::: Working data :::
/-- One of several statuses that apply: which one is reported is left open (notes/assumptions/22.md). -/
def State.anyOf (s : State) (l : List Nat) : Nat × State :=
  match l with
  | [] => (0, s)
  | [a] => (a, s)
  | _ => (l.getD (Config.freeNat s.free % l.length) 0, { s with free := s.free + 1 })

/-! ## The record in use -/

/-- The loaded model's record at an index, read afresh (R82). -/
def State.record_ (s : State) (m : Model) (draft : Bool) (i : Nat) : List Byte :=
  s.devRead ((hList m.header draft).1 + 128 * i) 128

/-- Records of a list as loaded. -/
def Model.ops (m : Model) (draft : Bool) : List (List Byte) := if draft then m.draftOps else m.mainOps

/-- The model has a draft model (R228). -/
def Model.hasDraft (m : Model) : Bool := geoDraft m.attnGeom != 0

/-- KV tensor scale of a layer of a list: the constant that its ATTENTION record names (R141, R157). -/
def State.kvScale (s : State) (m : Model) (draft : Bool) (layer : Nat) : Word :=
  match (List.range (m.ops draft).length).find? fun i => rKind ((m.ops draft).getD i []) = 3 && rLayer ((m.ops draft).getD i []) = layer with
  | some i => s.constant m.header (rCb (s.record_ m draft i))
  | none => 0x3F800000

/-- The loaded model's routing word; 0 with none. -/
def State.routing (s : State) : DWord := match s.model with | some m => m.routing | none => 0

end Sys2Proof.Machine
end

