/-- A record whose results come from the matrix tiles (R35). -/
def isMatrix (r : List Byte) : Bool := [2, 4, 5, 7].contains (rKind r)

/-- Output blocks of 128 columns. -/
def opBlocks (r : List Byte) : Nat := ceilDiv (rN r) 128

/-- Format of the lines that an EXPERT record of a list position reads: DISP_FMT for the first of its layer, else what
the record before writes (R35, R183). -/
def State.expertIn (s : State) (m : Model) (index : Nat) : Format × Bool :=
  let p := s.record_ m false (index - 1)
  if rKind p = 5 then ((fmtOf (lpwOut (rLpw p))).getD .fp32, false) else ((fmtOf (rtDisp s.routing)).getD .bf16, true)

/-- Leaves of a received line whose payload is compressed (R261). -/
def State.wirePieces (s : State) (l : HeldLine) : List Piece :=
  let rate := bits s.wire.toNat 2 0
  let a := s.recvAddr (s.heldAt l)
  (List.range (ceilDiv s.hidden 256)).map fun i =>
    { tensor := a, index := i, fmt := .ib4, rate := rate, addr := a + i * leafSize rate, entryOk := true, scale := false }

/-- A received line's input to an EXPERT record as an operand; `bytes` gives the bytes of a leaf (R35, R183, R261). -/
def State.expertOperand (s : State) (m : Model) (index : Nat) (bytes : Piece → List Byte) (l : HeldLine) : Operand :=
  let p := s.record_ m false (index - 1)
  let (f, first) := s.expertIn m index
  if first then
    if f = .ib4 && bit s.wire.toNat 3 then
      let bs := (s.wirePieces l).map fun p => (p, bytes p)
      mkOperand .ib4 l.rowScale ((bs.flatMap fun b => leafElems .ib4 b.1.rate (b.2.drop 16)).take s.hidden)
        (bs.flatMap fun b => (bytesAt b.2 8 8).map BitVec.toNat)
    else
      let a := s.recvAddr (s.heldAt l)
      storedOperand f l.rowScale s.hidden (s.devRead a (lineSize f s.hidden)) (s.devRead (a + lineSize f s.hidden) (scaleSize f s.hidden))
  else
    let n := rN p
    let a := rOut p + expertStride f n * s.heldAt l
    storedOperand f (rTscale p) n (s.devRead a (lineSize f n)) (s.devRead (a + lineSize f n) (scaleSize f n))

/-! ## Runs of operations (R82, R90) -/

/-- The run of an operation in this steep. -/
def State.runOf (s : State) (draft : Bool) (i e : Nat) : Option OpRun :=
  s.steep.issued.find? fun t => t.draft = draft && t.index = i && t.expert = e

/-- Update the run of an operation. -/
def State.onRun (s : State) (draft : Bool) (i e : Nat) (f : OpRun → OpRun) : State :=
  s.setSteep { s.steep with issued := updateIf s.steep.issued (fun t => t.draft = draft && t.index = i && t.expert = e) f }

/-- An operation of the package's own batch has taken the output path whole (R90). -/
def State.opDone (s : State) (draft : Bool) (i : Nat) : Bool :=
  match s.runOf draft i 0 with
  | some t => t.done
  | none => false

/-- Result columns that the vector unit has read for a line, in block order (R118). -/
def OpRun.line (t : OpRun) (row blocks n : Nat) : Option (List Word) :=
  let got := (List.range blocks).map fun b => (t.sums.find? fun x => x.1 = row && x.2.1 = b).map fun x => x.2.2
  if got.all Option.isSome then some ((got.flatMap fun x => x.getD []).take n) else none

/-! ## Attention (R150 to R164) -/

/-- Keys that a query at a position includes, ascending (R152, R158). -/
def State.includedKeys (s : State) (m : Model) (draft : Bool) (r : List Byte) (l : OpLine) : List Nat :=
  (s.keySet (layerRegion m.attnGeom draft (rLayer r)) l.seq).filter
    (s.keyIn (bits (rAow r) 31 30) (s.seq l.seq).maskAddr.toNat l.pos)

/-- Slot of a key; an absent page has none. -/
def State.keySlot (s : State) (m : Model) (draft : Bool) (r : List Byte) (q k : Nat) : Option Nat :=
  s.slotAddr m.attnGeom q (layerRegion m.attnGeom draft (rLayer r)) k

/-- Format of the latent part (R140). -/
def latFmt (g : DWord) : Format := (fmtOf (geoFmt g)).getD .bf16

/-- The latent and the rotary part of a slot as operands (R141, R143). -/
def State.slotOperands (s : State) (g : DWord) (kv : Word) (slot : Nat) : Operand × Operand :=
  let n := geoLat g * geoElem g
  (storedOperand (latFmt g) (if geoFmt g = 1 then 0 else kv) (geoLat g) (s.devRead slot n) [],
   storedOperand .bf16 0 (geoRot g) (s.devRead (slot + n) (2 * geoRot g)) [])

/-- What one head of one query brings to its keys: the query as key-side operand, and its rotated rotary part (R153). -/
structure HeadQuery where
  /-- EXPAND_K = 1: the query latent in LAT_FMT; EXPAND_K = 0: the query in BF16. -/
  side : Operand
  rot : Operand
  deriving DecidableEq, Repr

/-- A head's query (R129, R153). Where LAT_FMT is FP8 the query latent's row scale is that of R89. -/
def State.headQuery (s : State) (m : Model) (r : List Byte) (wuk : Wgt) (pos h : Nat) (q : List Word) : HeadQuery :=
  let g := m.attnGeom
  let qh := (q.drop (h * (geoDk g + geoRot g))).take (geoDk g + geoRot g)
  let qn := convOperand .bf16 0 (qh.take (geoDk g))
  let rot := rope pos (rRotStart r) (rRotLen r) (!rRotPair r) (s.f32s (rRotTable r) (rRotLen r / 2)) (qh.drop (geoDk g))
  let side :=
    if bit (rAow r) 29 then
      let rows := (List.range (geoDk g)).map fun d => s.wgtLine wuk s.pieceBytes (h * geoDk g + d)
      let lat := (List.range (geoLat g)).map fun i =>
        contract (geoDk g) qn (mkOperand wuk.fmt (wuk.tscale s.pieceBytes) (rows.map fun o => o.elems.getD i (.zero false)) [])
      convOperand (latFmt g) (if geoFmt g = 1 then 0 else rowScale lat) lat
    else qn
  { side := side, rot := convOperand .bf16 0 rot }

/-- The score of a key before τ: latent chunks in ascending order, the rotary chunk last (R153). -/
def State.keyScore (s : State) (m : Model) (r : List Byte) (wuk : Wgt) (h : Nat) (hq : HeadQuery) (c kr : Operand) : Word :=
  let g := m.attnGeom
  let lat :=
    if bit (rAow r) 29 then chunkResults (geoLat g) c hq.side
    else
      let k := (List.range (geoDk g)).map fun d => contract (geoLat g) c (s.wgtLine wuk s.pieceBytes (h * geoDk g + d))
      chunkResults (geoDk g) (convOperand .bf16 0 k) hq.side
  chunkSum (lat ++ if geoRot g = 0 then [] else chunkResults (geoRot g) kr hq.rot)

/-- The value vector of a key for a head, in BF16 and expanded again (R154). -/
def State.keyValue (s : State) (m : Model) (wuv : Wgt) (h : Nat) (c : Operand) : List Word :=
  let g := m.attnGeom
  (convOperand .bf16 0 ((List.range (geoDv g)).map fun d =>
    contract (geoLat g) c (s.wgtLine wuv s.pieceBytes (h * geoDv g + d)))).vals

/-- Expansion matrices of an attention record: W_UK and W_UV of every head (R35, R153). -/
def State.expansions (s : State) (m : Model) (r : List Byte) : Wgt × Wgt :=
  let g := m.attnGeom
  let f := lpwWgt (rLpw r)
  (s.wgtAt f (rWgt r) (geoHeads g * geoDk g) (geoLat g), s.wgtAt f (rWgt2 r) (geoHeads g * geoDv g) (geoLat g))

/-- The attention output of a line, head by head (R131, R132, R153, R154, R158). -/
def State.attnLine (s : State) (m : Model) (draft : Bool) (r : List Byte) (l : OpLine) (q : List Word) : List Word :=
  let g := m.attnGeom
  let tau := s.constant m.header (rCa r)
  let kv := s.kvScale m draft (rLayer r)
  let w := s.expansions m r
  let keys := (s.includedKeys m draft r l).filterMap fun k =>
    (s.keySlot m draft r l.seq k).map fun a => (k, s.slotOperands g kv a)
  (List.range (geoHeads g)).flatMap fun h =>
    let hq := s.headQuery m r w.1 l.pos h q
    softWeighted (geoDv g) (keys.map fun k =>
      ⟨k.1, fMul tau (s.keyScore m r w.1 h hq k.2.1 k.2.2), s.keyValue m w.2 h k.2.1⟩)

/-! ## Placing sequences (R162 to R164) -/

/-- Groups of G cores of a die, in core-number order (R163). -/
def State.attnGroups (s : State) (die : Nat) : List (List Nat) :=
  pieces s.groupCores ((s.coresOf die).length / s.groupCores) (s.coresOf die)

/-- Die of each of several sequences with their key-set sizes: the smallest sum so far, lowest number on a tie, of the
dies that can form a group (R163, R451). -/
def State.placeDies (s : State) (sizes : List Nat) : List Nat :=
  let dies := (List.range 4).filter fun d => s.groupCores ≤ (s.coresOf d).length
  (sizes.foldl (fun (acc : List Nat × Tab Nat) n =>
    let best := dies.foldl (fun o d => match o with
      | none => some d
      | some e => if acc.2.get 0 d < acc.2.get 0 e then some d else some e) none
    let d := best.getD 0
    (acc.1 ++ [d], acc.2.set d (acc.2.get 0 d + n))) (([] : List Nat), ([] : Tab Nat))).1

/-- The die that runs a batch entry's attention now: the one assigned, or one of the other dies, chosen in the same
order, where that die can form no group any more (R451). -/
def State.attnDie (s : State) (b : BatchItem) : Nat :=
  if (s.attnGroups b.die).isEmpty then
    let moved := s.steep.batch.filter fun c => (s.attnGroups c.die).isEmpty
    ((List.zip (moved.map BatchItem.seq) (s.placeDies (moved.map fun c => c.firstPos + c.lines))).find? fun p => p.1 = b.seq).elim
      b.die Prod.snd
  else b.die

/-- Cores of the group that runs a batch entry's attention: a die's groups take its sequences in assignment order
(R163). -/
def State.attnCores (s : State) (b : BatchItem) : List Nat :=
  let d := s.attnDie b
  let mine := (s.steep.batch.filter fun c => s.attnDie c = d).map BatchItem.seq
  let gs := s.attnGroups d
  gs.getD ((mine.findIdx? (· = b.seq)).getD 0 % gs.length) []
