/-- Send QUERY to the occupant in turn (R384). -/
def State.query (s : State) : State :=
  match s.disc.sweep with
  | some w =>
    match w.todo with
    | (l, port) :: _ =>
      let s := s.setDisc { s.disc with sweep := some { w with assigning := false, sentAt := s.now, tries := 0 } }
      s.sendFrame l { s.frame l 3 with targetPort := port }
    | [] => s.setDisc { s.disc with sweep := none }
  | none => s

/-- Move to the next occupant (R384). -/
def State.nextOccupant (s : State) : State :=
  match s.disc.sweep with
  | some w => (s.setDisc { s.disc with sweep := some { w with todo := w.todo.drop 1 } }).query
  | none => s

/-- The elected manager starts a round: EPOCH advances, it takes node 0, link reports of its own (R384). -/
def State.startRound (s : State) : State :=
  let s := s.setDisc { s.disc with
    epoch := (s.disc.epoch + 1) % 2 ^ 16, found := [0], reports := [], planes := [], lsValid := false, lastSteep := 0
    sweep := some { todo := s.occupants, next := 1 } }
  let s := s.setDom { s.dom with node := 0, manager := 0, role := .manager }
  let s := s.domainLinks.foldl (fun s l => s.reportLink l) s
  s.query

/-- Enter BRINGUP: steeps stop, the membership in force is remembered (R388, R419, R430). -/
def State.enterBringup (s : State) : State :=
  let s := if s.noSteeps then s.abandon.freeClosed else s.leaveSteeps
  let s := s.abortSwap
  let s := s.setDisc { s.disc with lastMembership := if s.disc.inDomain then some s.dom.members else s.disc.lastMembership }
  s.setDom { s.dom with
    state := .bringup, lost := [], missed := [], missRuns := [], firstArrival := none, outRelease := none, joining := [] }

/-- ELECTION_TIMEOUT: 100 ms of silence make a withdrawn candidate claim again and a claiming one the
manager; a domain that lost its manager returns to BRINGUP (R381, R382, R384, R430). -/
def execElectionTimeout (s : State) : Host.Outcome State Fault Refusal :=
  act (s.mgmtUp && s.dom.mgrPrio != 0 && s.dom.role != .manager && s.disc.firstUp.isSome &&
      s.elapsed s.disc.firstUp 2500000 && s.elapsed s.disc.lastHigher 2500000) s fun s =>
    if !s.disc.candidate then s.setDisc { s.disc with candidate := true }
    else
      let s := if s.disc.inDomain then s.enterBringup else s
      let s := s.setDisc { s.disc with elected := true, conflict := false, standby := 0xFF }
      (s.setDom { s.dom with conflictFlag := false }).startRound

/-- QUERY: answered with a REPLY (R384). -/
def execQuery (l : Nat) (f : Frame) (s : State) : Host.Outcome State Fault Refusal :=
  act (s.live && l < s.part.links && s.domainLink l && f.intact && f.kind = 3) s fun s =>
    s.sendFrame l { s.frame l 4 with targetPort := f.swPort }

/-- REPLY: an unnumbered package is assigned the next number, any other is passed over (R384). -/
def execReply (l : Nat) (f : Frame) (s : State) : Host.Outcome State Fault Refusal :=
  .next (match s.disc.sweep with
    | none => s
    | some w =>
      match w.todo with
      | [] => s
      | (ql, port) :: _ =>
        if !(s.mgmtUp && s.dom.role = .manager && ql = l && f.intact && f.kind = 4 && !w.assigning &&
             (port = 0xFFFF || f.swPort = port)) then s
        else if f.senderKind = 0 && (f.node = 0xFF || f.epoch != s.disc.epoch) then
          if w.next ≤ 0xFF then
            let s := s.setDisc { s.disc with sweep := some { w with assigning := true, sentAt := s.now, tries := 0 } }
            s.sendFrame l { s.frame l 5 with targetPort := port, assignNode := w.next }
          else (s.raise { status := 0x0316, cls := 0, unit := 4, die := linkDie l, pos := l, addr := port }).nextOccupant
        else s.nextOccupant)

/-- QUERY_TIMEOUT: 100 µs without an answer; three more sends, then the occupant is skipped (R384). -/
def execQueryTimeout (s : State) : Host.Outcome State Fault Refusal :=
  .next (match s.disc.sweep with
    | none => s
    | some w =>
      match w.todo with
      | [] => s
      | (l, port) :: _ =>
        if !(s.mgmtUp && s.dom.role = .manager && 2500 ≤ s.since w.sentAt) then s
        else if w.tries < 3 then
          let s := s.setDisc { s.disc with sweep := some { w with tries := w.tries + 1, sentAt := s.now } }
          if w.assigning then s.sendFrame l { s.frame l 5 with targetPort := port, assignNode := w.next }
          else s.sendFrame l { s.frame l 3 with targetPort := port }
        else s.nextOccupant)

/-- ASSIGN: the package takes number and EPOCH, acknowledges and reports its links (R384, R385). -/
def execAssign (l : Nat) (f : Frame) (s : State) : Host.Outcome State Fault Refusal :=
  act (s.live && l < s.part.links && s.domainLink l && f.intact && f.kind = 5 && s.dom.role != .manager) s fun s =>
    let s := s.setDom { s.dom with node := f.assignNode, manager := f.manager }
    let s := s.setDisc { s.disc with epoch := f.epoch }
    let s := s.sendFrame l { s.frame l 6 with targetPort := f.swPort }
    s.domainLinks.foldl (fun s k => s.sendFrame l { s.linkReportFrame k with lanes := (s.link l).lanes, targetPort := f.swPort }) s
:::
> Work request
Reproduce, word for word and in full, only the lines above that start at the line with "tiles (R35). -/" and run through the line with "if rKind p = 5", both ends included.

> Answer for the task
/-- A record whose results come from the matrix tiles (R35). -/
def isMatrix (r : List Byte) : Bool := [2, 4, 5, 7].contains (rKind r)

/-- Output blocks of 128 columns. -/
def opBlocks (r : List Byte) : Nat := ceilDiv (rN r) 128

/-- Format of the lines that an EXPERT record of a list position reads: DISP_FMT for the first of its layer, else what
the record before writes (R35, R183). -/
def State.expertIn (s : State) (m : Model) (index : Nat) : Format × Bool :=
  let p := s.record_ m false (index - 1)
  if rKind p = 5 then ((fmtOf (lpwOut (rLpw p))).getD .fp32, false) else ((fmtOf (rtDisp s.routing)).getD .bf16, true)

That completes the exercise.